Kerala is an Indian state, where federal legislative power is vested in the unicameral Kerala Legislative Assembly. The multilateral system has, since 1956, been dominated by the several pre-poll and post-poll alliances.

The judiciary of Kerala is independent of the executive and the legislature, while it is common for leading members of the executive (Kerala Council of Ministers) to be members of the legislature as well. The political system is laid out in the Constitution of India (1950).

Legislative Assembly has a membership of 141, where 140 are elected and one is nominated from the Anglo-Indian community. Kerala has 20 seats in the Lok Sabha (Indian Lower House) and nine seats in the Rajya Sabha (the Council of States). Elections are also held to choose representatives to the civic bodies at various levels within Kerala.

Political parties

National parties

Recognised State Parties

Electoral history 

Results for the Kerala Legislative Assembly (from 1957) have been:

(Source)

Popular vote

Ideologies

Left-wing/center-left politics 
The general socio-political thought and behavior of the Keralite population inclines strongly toward left-wing and center-left groups, as such, communist (Communist Party of India, Communist Party of India (Marxist)) parties have made strong inroads across the state for decades. In fact, Kerala is the first autonomous polity in Asia and only second in the world to have democratically elected a fully communist-led (Communist Party of India) government into power, with the first-ever being San Marino, a microstate enclaved by Italy.

Northern Kerala, particularly the districts of Kannur and Palakkad, is generally considered the heartland of communist support. The districts of Kollam and Alappuzha also generally inclined towards left-wing or center-left parties, even though the United Democratic Front have won elections from the constituencies of these districts several times.

Some parties like Communist Marxist Party, Janathipathiya Samrakshana Samithy and the Revolutionary Marxist Party of India also represent left-wing politics in the state.

Congress politics 
Indian National Congress leads the United Democratic Front pre-poll alliance in Kerala. The alliance was created by the Congress (then known as Congress-Indira) party leader K. Karunakaran in 1978. Since the 1980s, it has sustained itself as the front to take on the Communist Party of India Marxist-led Left Democratic Front.

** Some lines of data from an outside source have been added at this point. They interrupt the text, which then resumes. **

-- ==== Sys2Proof/Tests/Slice0.lean ====
section
/-! SUPPORT. Tests: expected values are those of spec/95_test_vectors.md (the id stands with each) or worked by hand
from the rule named; then one witness per obligation that has hypotheses. -/

namespace Sys2Proof.Tests

open Sys2Proof.Machine Sys2Proof.Claims

/-! ### Helpers -/

/-- The reset state with words of memory set, ACC, the four flags C O S Z and IAR. -/
def start (iar : Nat) (words : List (Nat × Word)) (acc : Word := 0) (c o n z : Bool := false) : State where
  mem := words.foldl (fun m p => m.setWord p.1 p.2) []
  acc := acc
  ext := 0
  iar := BitVec.ofNat 12 iar
  carry := c
  overflow := o
  sign := n
  zero := z
  halted := false
  instrCount := 0
  cycleCount := 0

/-- ACC, IAR and C O S Z of a next state. -/
def regs : Result → Option (Word × Nat × Bool × Bool × Bool × Bool)
  | .next t => some (t.acc, t.iar.toNat, t.carry, t.overflow, t.sign, t.zero)
  | .fault _ => none
  | .refused _ => none

/-- IAR and a memory word of a next state. -/
def cell (a : Nat) : Result → Option (Nat × Word)
  | .next t => some (t.iar.toNat, t.mem.word a)
  | .fault _ => none
  | .refused _ => none

/-- The fault. -/
def faultOf : Result → Option Fault
  | .next _ => none
  | .fault f => some f
  | .refused _ => none

/-- The error of a host operation. -/
def errorOf {α : Type} : Except Fault α → Option Fault
  | .ok _ => none
  | .error f => some f

/-- The instruction and the rest of a decoding. -/
def decoded (ws : List Word) : Option (Instr × List Word) :=
  match decode ws with
  | .ok r => some r
  | .error _ => none

/-! ### WellFormed: the one ill-formed term is refused -/

theorem test_sla_zero_is_ill_formed : Instr.wellFormed (.sla 0) = false := by decide
theorem test_sla_one_is_well_formed : Instr.wellFormed (.sla 1) = true := by decide
theorem test_sra_zero_is_well_formed : Instr.wellFormed (.sra 0) = true := by decide

/-! ### Decode: for each row of R96 a word written out from the layouts of R82, R83, R91–R95 as OP F T low bits -/

/-- 00010 0 00 00000000 (R94). -/
theorem test_decode_nop : decoded [0b0001000000000000#16] = some (.nop, []) := by decide
/-- 00010 0 00 00 111111. -/
theorem test_decode_sla : decoded [0b0001000000111111#16] = some (.sla 63, []) := by decide
/-- 00011 0 00 00 000000. -/
theorem test_decode_sra : decoded [0b0001100000000000#16] = some (.sra 0, []) := by decide
/-- 00110 0 00 00000000. -/
theorem test_decode_wait : decoded [0b0011000000000000#16] = some (.wait, []) := by decide
/-- 01000 0 01 01100100 (BI3). -/
theorem test_decode_bsi_short : decoded [0b0100000101100100#16] = some (.bsiShort (some .xr1) 100, []) := by decide
/-- 01000 1 00 1 0000000, ADDR 200 (BI4). -/
theorem test_decode_bsi_long : decoded [0b0100010010000000#16, 0x00C8#16] = some (.bsiLong none true 200, []) := by
  decide
/-- 01001 0 00 00 Z=1 000 C=1 0. -/
theorem test_decode_bsc_short :
    decoded [0b0100100000100010#16] = some (.bscShort ⟨true, false, false, true, false⟩, []) := by decide
/-- 01001 1 10 1 0 0 −=1 +=1 0 0 O=1, ADDR 300. -/
theorem test_decode_bsc_long : decoded [0b0100111010011001#16, 0x012C#16] =
    some (.bscLong (some .xr2) true ⟨false, true, true, false, true⟩ 300, []) := by decide
/-- 01100 0 11 00110010 (LS13). -/
theorem test_decode_ldx_short : decoded [0b0110001100110010#16] = some (.ldxShort .xr3 50, []) := by decide
/-- 01100 1 10 0 0000000, ADDR 300 (LS21). -/
theorem test_decode_ldx_long : decoded [0b0110011000000000#16, 0x012C#16] = some (.ldxLong .xr2 false 300, []) := by
  decide
/-- 01101 0 01 00110010 (LS15). -/
theorem test_decode_stx_short : decoded [0b0110100100110010#16] = some (.stxShort .xr1 50, []) := by decide
/-- 01101 1 11 1 0000000, ADDR 200 (LS22). -/
theorem test_decode_stx_long : decoded [0b0110111110000000#16, 0x00C8#16] = some (.stxLong .xr3 true 200, []) := by
  decide
/-- 10000 0 01 00000101 (AR7). -/
theorem test_decode_a_short : decoded [0b1000000100000101#16] = some (.aShort (some .xr1) 5, []) := by decide
/-- 10000 1 10 0 0000000, ADDR 4095. -/
theorem test_decode_a_long : decoded [0b1000011000000000#16, 0x0FFF#16] = some (.aLong (some .xr2) false 4095, []) := by
  decide
/-- 10010 0 00 01100100. -/
theorem test_decode_s_short : decoded [0b1001000001100100#16] = some (.sShort none 100, []) := by decide
/-- 10010 1 00 0 0000000, ADDR 300 (AR9). -/
theorem test_decode_s_long : decoded [0b1001010000000000#16, 0x012C#16] = some (.sLong none false 300, []) := by decide
/-- 11000 0 10 11111111, DISP −1 (LS3). -/
theorem test_decode_ld_short : decoded [0b1100001011111111#16] = some (.ldShort (some .xr2) (-1), []) := by decide
/-- 11000 1 01 1 0000000, ADDR 200, a word left over (LS6). -/
theorem test_decode_ld_long :
    decoded [0b1100010110000000#16, 0x00C8#16, 7#16] = some (.ldLong (some .xr1) true 200, [7#16]) := by decide
/-- 11010 0 00 00000001 (LS11). -/
theorem test_decode_sto_short : decoded [0b1101000000000001#16] = some (.stoShort none 1, []) := by decide
/-- 11010 1 00 1 0000000, ADDR 200 (LS12). -/
theorem test_decode_sto_long : decoded [0b1101010010000000#16, 0x00C8#16] = some (.stoLong none true 200, []) := by
  decide
/-- 11100 0 11 10000000, DISP −128. -/
theorem test_decode_and_short : decoded [0b1110001110000000#16] = some (.andShort (some .xr3) (-128), []) := by decide
/-- 11100 1 11 1 0000000, ADDR 65535. -/
theorem test_decode_and_long :
    decoded [0b1110011110000000#16, 0xFFFF#16] = some (.andLong (some .xr3) true 65535, []) := by decide
/-- 11101 0 00 01111111, DISP 127. -/
theorem test_decode_or_short : decoded [0b1110100001111111#16] = some (.orShort none 127, []) := by decide
/-- 11101 1 01 0 0000000, ADDR 0. -/
theorem test_decode_or_long : decoded [0b1110110100000000#16, 0#16] = some (.orLong (some .xr1) false 0, []) := by
  decide
/-- The IOP words of section 2 of the vectors. -/
theorem test_decode_refuses : [0x0000#16, 0x0800#16, 0x1040#16, 0x1101#16, 0x1401#16, 0x1880#16, 0x3001#16, 0x4401#16,
    0x4804#16, 0x4840#16, 0x4920#16, 0x4C40#16, 0x4C44#16, 0x6000#16, 0x8800#16, 0xC47F#16, 0xF000#16, 0xFFFF#16].all
      (fun w => (decoded [w, 0#16]).isNone) = true := by decide
/-- A long first word alone is no instruction (R80). -/
theorem test_decode_needs_the_second_word : decode [0x4400#16] = .error (.secondWordMissing 0x4400#16) := by rfl
/-- The second word stands in bits 31..16 of the table's numbering (LS5). -/
theorem test_decode_table_word : decodeTableWord 32 0x00C8C480 = some (.ldLong none true 200) := by decide

/-! ### One step of each instruction -/

/-- LS1. -/
theorem test_ld_sign : regs (step (start 16 [(16, 0xC064), (100, 0x8000)])) =
    some (0x8000#16, 17, false, false, true, false) := by decide
/-- LS3: indexed, a negative displacement. -/
theorem test_ld_indexed : regs (step (start 16 [(16, 0xC2FF), (2, 0x0100), (255, 0x0055)])) =
    some (0x0055#16, 17, false, false, false, false) := by decide
/-- LS6: index first, then the pointer. -/
theorem test_ld_indexed_indirect :
    regs (step (start 16 [(16, 0xC580), (17, 0x00C8), (1, 2), (202, 0x012D), (301, 0x2222)])) =
      some (0x2222#16, 18, false, false, false, false) := by decide
/-- LS10: the fall-through of an instruction at 4095. -/
theorem test_ld_at_the_top : faultOf (step (start 4095 [(4095, 0xC064), (100, 5)])) =
    some (.addressOutOfRange 4096) := by decide
/-- LS11: the word stored at 1 is XR1. -/
theorem test_sto_index_cell : cell 1 (step (start 16 [(16, 0xD001)] 0x00AA)) = some (17, 0x00AA#16) := by decide
/-- LS12. -/
theorem test_sto_indirect_fault : faultOf (step (start 16 [(16, 0xD480), (17, 0x00C8), (200, 0xFFFF)])) =
    some (.addressOutOfRange 65535) := by decide
/-- LS20: the flags of LDX. -/
theorem test_ldx_flags : regs (step (start 16 [(16, 0x6101), (1, 0x8000)])) =
    some (0#16, 17, false, false, true, false) := by decide
/-- LS21. -/
theorem test_ldx_long : cell 2 (step (start 16 [(16, 0x6600), (17, 0x012C), (300, 7)])) = some (18, 7#16) := by decide
/-- LS15. -/
theorem test_stx_short : cell 50 (step (start 16 [(16, 0x6932), (1, 0x1234)])) = some (17, 0x1234#16) := by decide
/-- LS22. -/
theorem test_stx_indirect : cell 400 (step (start 16 [(16, 0x6F80), (17, 0x00C8), (3, 0x0042), (200, 0x0190)])) =
    some (18, 0x0042#16) := by decide
/-- AR3: carry and overflow together. -/
theorem test_a_carry_and_overflow : regs (step (start 16 [(16, 0x8064), (100, 0x8000)] 0x8000)) =
    some (0#16, 17, true, true, false, true) := by decide
/-- AR4: the flags are overwritten, not accumulated. -/
theorem test_a_clears_flags : regs (step (start 16 [(16, 0x8064)] 0x1234 true true)) =
    some (0x1234#16, 17, false, false, false, false) := by decide
/-- By hand from R150, long format: 0x7FFF + 1. -/
theorem test_a_long : regs (step (start 16 [(16, 0x8400), (17, 0x0FFF), (4095, 1)] 0x7FFF)) =
    some (0x8000#16, 18, false, true, true, false) := by decide
/-- SB3: borrow and overflow. -/
theorem test_s_borrow_and_overflow : regs (step (start 16 [(16, 0x9064), (100, 0xFFFF)] 0x7FFF)) =
    some (0x8000#16, 17, true, true, true, false) := by decide
/-- AR9. -/
theorem test_s_long : regs (step (start 16 [(16, 0x9400), (17, 0x012C), (300, 3)] 5)) =
    some (2#16, 18, false, false, false, false) := by decide
/-- LG1: Carry and Overflow are kept. -/
theorem test_and_keeps_carry : regs (step (start 16 [(16, 0xE064), (100, 0x00FF)] 0x0F0F true true)) =
    some (0x000F#16, 17, true, true, false, false) := by decide
/-- By hand from R170, long format. -/
theorem test_and_long : regs (step (start 16 [(16, 0xE400), (17, 0x0064), (100, 0xF0F0)] 0x0F0F)) =
    some (0#16, 18, false, false, false, true) := by decide
/-- LG4. -/
theorem test_or : regs (step (start 16 [(16, 0xE864), (100, 0x8001)] 0x0F00 true)) =
    some (0x8F01#16, 17, true, false, true, false) := by decide
/-- By hand from R172, long format. -/
theorem test_or_long : regs (step (start 16 [(16, 0xEC00), (17, 0x0064)] 0 false true)) =
    some (0#16, 18, false, true, false, true) := by decide
/-- SH3: the last bit out of a count of 16. -/
theorem test_sla_sixteen : regs (step (start 16 [(16, 0x1010)] 1 false true)) =
    some (0#16, 17, true, true, false, true) := by decide
/-- SH4: past 16 the carry is 0. -/
theorem test_sla_seventeen : regs (step (start 16 [(16, 0x1011)] 0xFFFF true true)) =
    some (0#16, 17, false, true, false, true) := by decide
/-- SH12. -/
theorem test_sra_long_count : regs (step (start 16 [(16, 0x183F)] 0x8001 true true)) =
    some (0xFFFF#16, 17, true, true, true, false) := by decide
/-- SH18: SRA 0 refreshes the flags. -/
theorem test_sra_zero : regs (step (start 16 [(16, 0x1800)])) = some (0#16, 17, false, false, false, true) := by decide
/-- BS3: a skip over a long instruction. -/
theorem test_bsc_skips_two : regs (step (start 16 [(16, 0x4810), (17, 0xC400)] 0 false false true)) =
    some (0#16, 19, false, false, true, false) := by decide
/-- BS13. -/
theorem test_bsc_skip_fault :
    faultOf (step (start 4094 [(4094, 0x4820), (4095, 0xC400)] 0 false false false true)) =
      some (.addressOutOfRange 4097) := by decide
/-- BL11. -/
theorem test_bsc_branch_indexed : regs (step (start 16 [(16, 0x4D00), (17, 0x012C), (1, 0xFFFF)])) =
    some (0#16, 299, false, false, false, false) := by decide
/-- BL15: the pointer is read though the branch is not taken. -/
theorem test_bsc_pointer_fault :
    faultOf (step (start 16 [(16, 0x4CA0), (17, 0x1388)] 0 false false false true)) =
      some (.addressOutOfRange 5000) := by decide
/-- BI3. -/
theorem test_bsi_short : cell 105 (step (start 16 [(16, 0x4164), (1, 5)])) = some (106, 0x0011#16) := by decide
/-- BI6: a link word of 4096 is stored. -/
theorem test_bsi_long : cell 200 (step (start 4094 [(4094, 0x4400), (4095, 0x00C8)])) = some (201, 0x1000#16) := by
  decide
/-- SY2. -/
theorem test_wait_at_the_top : (hostStep (start 4095 [(4095, 0x3000)])).1.halted = true ∧
    (hostStep (start 4095 [(4095, 0x3000)])).1.iar = 4095 := by decide
/-- SY3. -/
theorem test_nop_keeps_flags : regs (step (start 7 [(7, 0x1000)] 0 true true true true)) =
    some (0#16, 8, true, true, true, true) := by decide
/-- LS14. -/
theorem test_invalid_opcode : faultOf (step (start 16 [(16, 0x6032)])) = some (.invalidOpcode 16 0x6032) := by decide

/-! ### Memory and the host's operations -/

/-- A word of 0 is not listed, and memories with equal words are equal data. -/
theorem test_memory_canonical : ((Memory.setWord [] 5 0x1200#16).setWord 5 0) = [] ∧
    ((Memory.setWord [] 5 0x0012#16).setWord 4 0xFF00#16) = ((Memory.setWord [] 4 0xFF00#16).setWord 5 0x0012#16) := by
  decide
/-- X1. -/
theorem test_write_memory_truncates : ((writeMemory 5 0x12345 State.reset).toOption.map fun t => t.mem.word 5) =
    some 0x2345#16 ∧ ((writeMemory 5 (-1) State.reset).toOption.map fun t => t.mem.word 5) = some 0xFFFF#16 := by decide
/-- HO4. -/
theorem test_load_program_to_the_top :
    ((loadProgram 4089 [1, 2, 3, 4, 5, 6, 7] State.reset).toOption.map fun t => (t.iar.toNat, t.mem.word 4095)) =
      some (4089, 7#16) := by decide
/-- Scenario A. -/
theorem test_scenario_a :
    ((boot 0 [0xC064, 0x3000] [(100, 7)] State.reset).toOption.map fun s =>
      ((run 10 s).2, (run 10 s).1.acc, (run 10 s).1.iar.toNat)) = some (.halted, 7#16, 1) := by decide
/-! ### The assembler -/

/-- The prefix `0x` of the spec's notation (R128). -/
def hexPrefix : Name := ['0', 'x']

/-- A source assembled with that prefix and the policy that takes every forward reference as long. -/
def assembled (source : String) (start : Int) : Assembly :=
  assemble hexPrefix (fun _ _ => .long) source.toList start

/-- The kinds, lines and columns of the diagnostics. -/
def problems : Assembly → List (AssemblyErrorKind × Nat × Nat)
  | .diagnostics es => es.map fun e => (e.kind, e.line, e.column)
  | .program _ => []
  | .refused _ => []

/-- The machine with an assembled Program in it. -/
def loaded : Assembly → Option State
  | .program p => (loadAssembled p State.reset).toOption
  | .diagnostics _ => none
  | .refused _ => none

/-- Scenario B. -/
theorem test_assemble_scenario_b : assembled "ORG 100\nDATA 42\nORG 0\nLD 0 100\nWAIT" 0 =
    .program ⟨[(100, 0x002A#16), (0, 0xC064#16), (1, 0x3000#16)], 0⟩ := by decide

The alliance first came into power in Kerala in 1981 under K. Karunakaran. It led the Kerala government in 1981 - 82 (Karunakaran), 1982 - 87 (Karunakaran), 1991 - 96 (Karunakaran and A. K. Antony), 2001 - 06 (Antony and Oommen Chandy) and 2011 - 16 (Chandy).

The party has strong bases in Ernakulam and Kottayam regions of central Kerala.

The Nationalist Congress Party and Congress (S) are the another parties which holds the Congress politics. Both of them were split from Indian National Congress, and now form allies of LDF. The Kerala Congress factions also have their origin in a split which occurred in Indian National Congress in the year 1964. DIC(K) was another party formed by raising Congress politics in Kerala, but was later dissolved.

Communitarian politics 
Indian Union Muslim League is a major member of the United Democratic Front. Indian Union Muslim League first gained a ministry in Kerala Government as part of a Communist Party of India Marxist-led alliance in the late 1960s. The party later switched fronts and formed an alliance with the Congress. It later became a chief constituent in a succession of Indian National Congress-lead ministries.

The party has strong bases in Malappuram District in central Kerala. The party is also strong in the northern belts of Kasaragod district and the southern parts of Kozhikode district in Northern Kerala.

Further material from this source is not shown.